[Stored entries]
-- ==== Sys2Proof/Machine/Step.lean ====
section
/-! DEFINITION. One step of the block: the command at the front of the queue takes effect on the state with the rest of the queue;
on an empty queue the block idles. -/

namespace Sys2Proof.Machine

/-- One step. -/
def step (s : State) : Host.Outcome State Fault Refusal :=
  match s.pending with
  | [] => .next s
  | c :: rest => exec c { s with pending := rest }

/-- The opcode table gives its rows no bits, so no word spells a command and nothing is put in the queue. -/
def State.withFetchWord (s : State) (nbits w : Nat) : State :=
  match Sys2Proof.decodeTableWord nbits w with
  | some c => { s with pending := c :: s.pending }
  | none => s

end Sys2Proof.Machine
end

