/-! ## Scheduled events -/

/-- ScheduledEventsFire: a due CONFIG_COMMIT leaves its slot and commits what it names, after the freezes and route commits of its
stroke (R52, R102); a due freeze of a half that holds no frozen set latches one (R467); a due route
commit takes effect: it ends the commands that lose a frame by it, refuses what was forwarded and is lost, and ends the collectives of the
plane and their proxies (R387, R388, R395). -/
def Obligations.ScheduledEventsFire : Prop :=
  ∀ (s : State) (h : Half), (s.half h).resetting = false →
    (∀ e regs map ctx gen id, (s.half h).freezeDue = false → (s.half h).routeDue = false → (s.half h).dueCommit = some e →
        e.kind = .commit regs map ctx gen id →
        exec (.configCommitFire h) s
          = .next ((s.modHalf h fun y => { y with events := y.events.erase e }).commitHalf h regs map ctx))
    ∧ (∀ a y, (s.half h).dueFreeze = some (a, y) → y.frozen = none →
        ∃ t f, exec (.freeze h) s = .next t ∧ (t.half h).frozen = some f ∧ f.freezeId = a.freezeId ∧ f.stroke = y.count
          ∧ f.gauges = y.gauges ∧ f.attr = y.attr ∧ t.half h.other = s.half h.other ∧ t.mem = s.mem)
    ∧ (∀ n r t u, least ((s.half h).routePending.map (·.stroke)) = some n → n ≤ (s.half h).count → (s.half h).freezeDue = false →
        r = (s.half h).commitRoutes h n →
        t = r.2.foldl (fun v m => v.relayNack h m (nackCode (engineResult h srcUnreachable))) (s.setHalf h r.1) →
        u = t.failAll h srcUnreachable (r.2.filterMap (·.cmd)).eraseDups →
        exec (.routeCommit h) s = .next ((u.failAll h srcInterrupted (u.runningCollectives h)).stopProxies h))

/-- FreezeWithoutReplace (R469): a freeze that fires while its half holds a frozen set, without REPLACE, latches nothing and counts in
MISSED, which is bits [15:8] of the gauge status; its record is traced as any other event is. -/
def Obligations.FreezeWithoutReplace : Prop :=
  ∀ (s : State) (h : Half) (a : FreezeArm) (y : HalfState), (s.half h).resetting = false → (s.half h).dueFreeze = some (a, y) →
    y.frozen.isSome = true → a.replace = false →
    ∃ t, exec (.freeze h) s = .next t ∧ (t.half h).frozen = y.frozen
      ∧ bits ((t.half h).cell h (hubKey bGAU 1)) 8 8 = (bits (y.cell h (hubKey bGAU 1)) 8 8 + 1) % 256
      ∧ (t.half h).trace = (let z := (y.missFreeze h).traceEvent 6 0 a.freezeId (y.epochOffset h)
          if a.stopTrace then { z.trace with on := false } else z.trace)
      ∧ t.half h.other = s.half h.other ∧ t.mem = s.mem

/-! ## The Siphon -/

/-- SiphonRowsComplete: a fault beyond the redundant lanes takes the Siphon DOWN, a repair uses a spare and keeps its bandwidth, and
is counted; the firmware of a READY half tries again, the other hub answers at once, an attempt ends at the time limit of the half that
began it or makes the Siphon ACTIVE, or ACTIVE_REPAIRED with a lane replaced (R22 to R24, R30). A block whose seal holds is progress, one
whose seal does not ends the command that waited on it, or is dropped where none did (R25), and a flit sent again is counted (R22). -/
def Obligations.SiphonRowsComplete : Prop :=
  ∀ s : State,
    (s.siphonUp = false → ∃ t, exec .siphonDown s = .next t ∧ t.siphon = 0 ∧ t.q = s.q ∧ t.k = s.k ∧ t.mem = s.mem)
    ∧ (s.siphonUp = true → exec .siphonDown s = .next s.loseSiphon)
    ∧ (s.siphon ≠ 0 → s.lanesRepaired < Config.siphonSpares → s.lanesRepaired < 255 →
        ∃ t, exec .siphonLaneRepair s = .next t ∧ t.lanesRepaired = s.lanesRepaired + 1
          ∧ (s.siphon = 1 → t.siphon = 1) ∧ (s.siphon ≠ 1 → t.siphon = 3) ∧ t.q = s.q ∧ t.k = s.k ∧ t.mem = s.mem)
    ∧ (s.siphon ≠ 0 → Config.siphonSpares ≤ s.lanesRepaired → exec .siphonLaneRepair s = .next s.loseSiphon)
    ∧ (∀ h, s.siphon = 0 → (s.half h).boot = .ready → (s.half h).resetting = false →
        (∀ t, (s.half h).siphonTry = some t → t + 100000000 ≤ (s.half h).count) →
        exec (.siphonRetry h) s = .next { s.modHalf h fun x => { x.reach 3 with siphonTry := some x.count } with siphon := 1, siphonBy := h })
    ∧ (∀ h, s.siphon = 0 → (s.half h).trainsSiphon = true → (s.half h.other).trainsSiphon = true →
        exec (.siphonTrainingRequest h) s = .next { s.modHalf h.other fun x => { x.reach 3 with siphonTry := some x.count } with
          siphon := 1, siphonBy := h.other })
    ∧ (∀ t, s.siphon = 1 → (s.half s.siphonBy).siphonTry = some t → t + 20000000 ≤ (s.half s.siphonBy).count →
        exec .siphonTrainingTimeout s = .next { s with siphon := 0 })
    ∧ (s.siphon = 1 → s.q.trainsSiphon = true → s.k.trainsSiphon = true → exec .siphonActive s
        = .next (((({ s with siphon := if s.lanesRepaired = 0 then 2 else 3 } : State).mergeGens .q).mergeGens .k).followSiphon.reconcile))
    ∧ (∀ h dpa block crc id g c, s.siphonUp = true → (s.half h).boot ≠ .off → s.cmd? id = some (g, c) → c.done = none →
        (crc32c block = crc → exec (.siphonBlockReceive h dpa block crc id) s = .next (s.setCmd g { c with idle := 0, idleOther := 0 }))
        ∧ (crc32c block ≠ crc → exec (.siphonBlockReceive h dpa block crc id) s
            = .next ((s.finish g c (sealResult dpa)).occur h 0x021 c.ctx)))
    ∧ (∀ h dpa block crc id, s.siphonUp = true → (s.half h).boot ≠ .off → s.cmd? id = none →
        (crc32c block = crc → exec (.siphonBlockReceive h dpa block crc id) s = .next s)
        ∧ (crc32c block ≠ crc → exec (.siphonBlockReceive h dpa block crc id) s = .next (s.occur h 0x021 none)))
    ∧ (∀ h, s.siphonUp = true → (s.half h).boot ≠ .off → ∃ t, exec (.siphonFlitRetry h) s = .next t
        ∧ t.half h = (s.half h).count32 h siphonRetriesKey 0 1 ∧ t.half h.other = s.half h.other ∧ t.mem = s.mem)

_Task goal:_ For each line above that carries the word "freezeDue", copy it out.

_Solution for this exercise:_
    (∀ e regs map ctx gen id, (s.half h).freezeDue = false → (s.half h).routeDue = false → (s.half h).dueCommit = some e →
    ∧ (∀ n r t u, least ((s.half h).routePending.map (·.stroke)) = some n → n ≤ (s.half h).count → (s.half h).freezeDue = false →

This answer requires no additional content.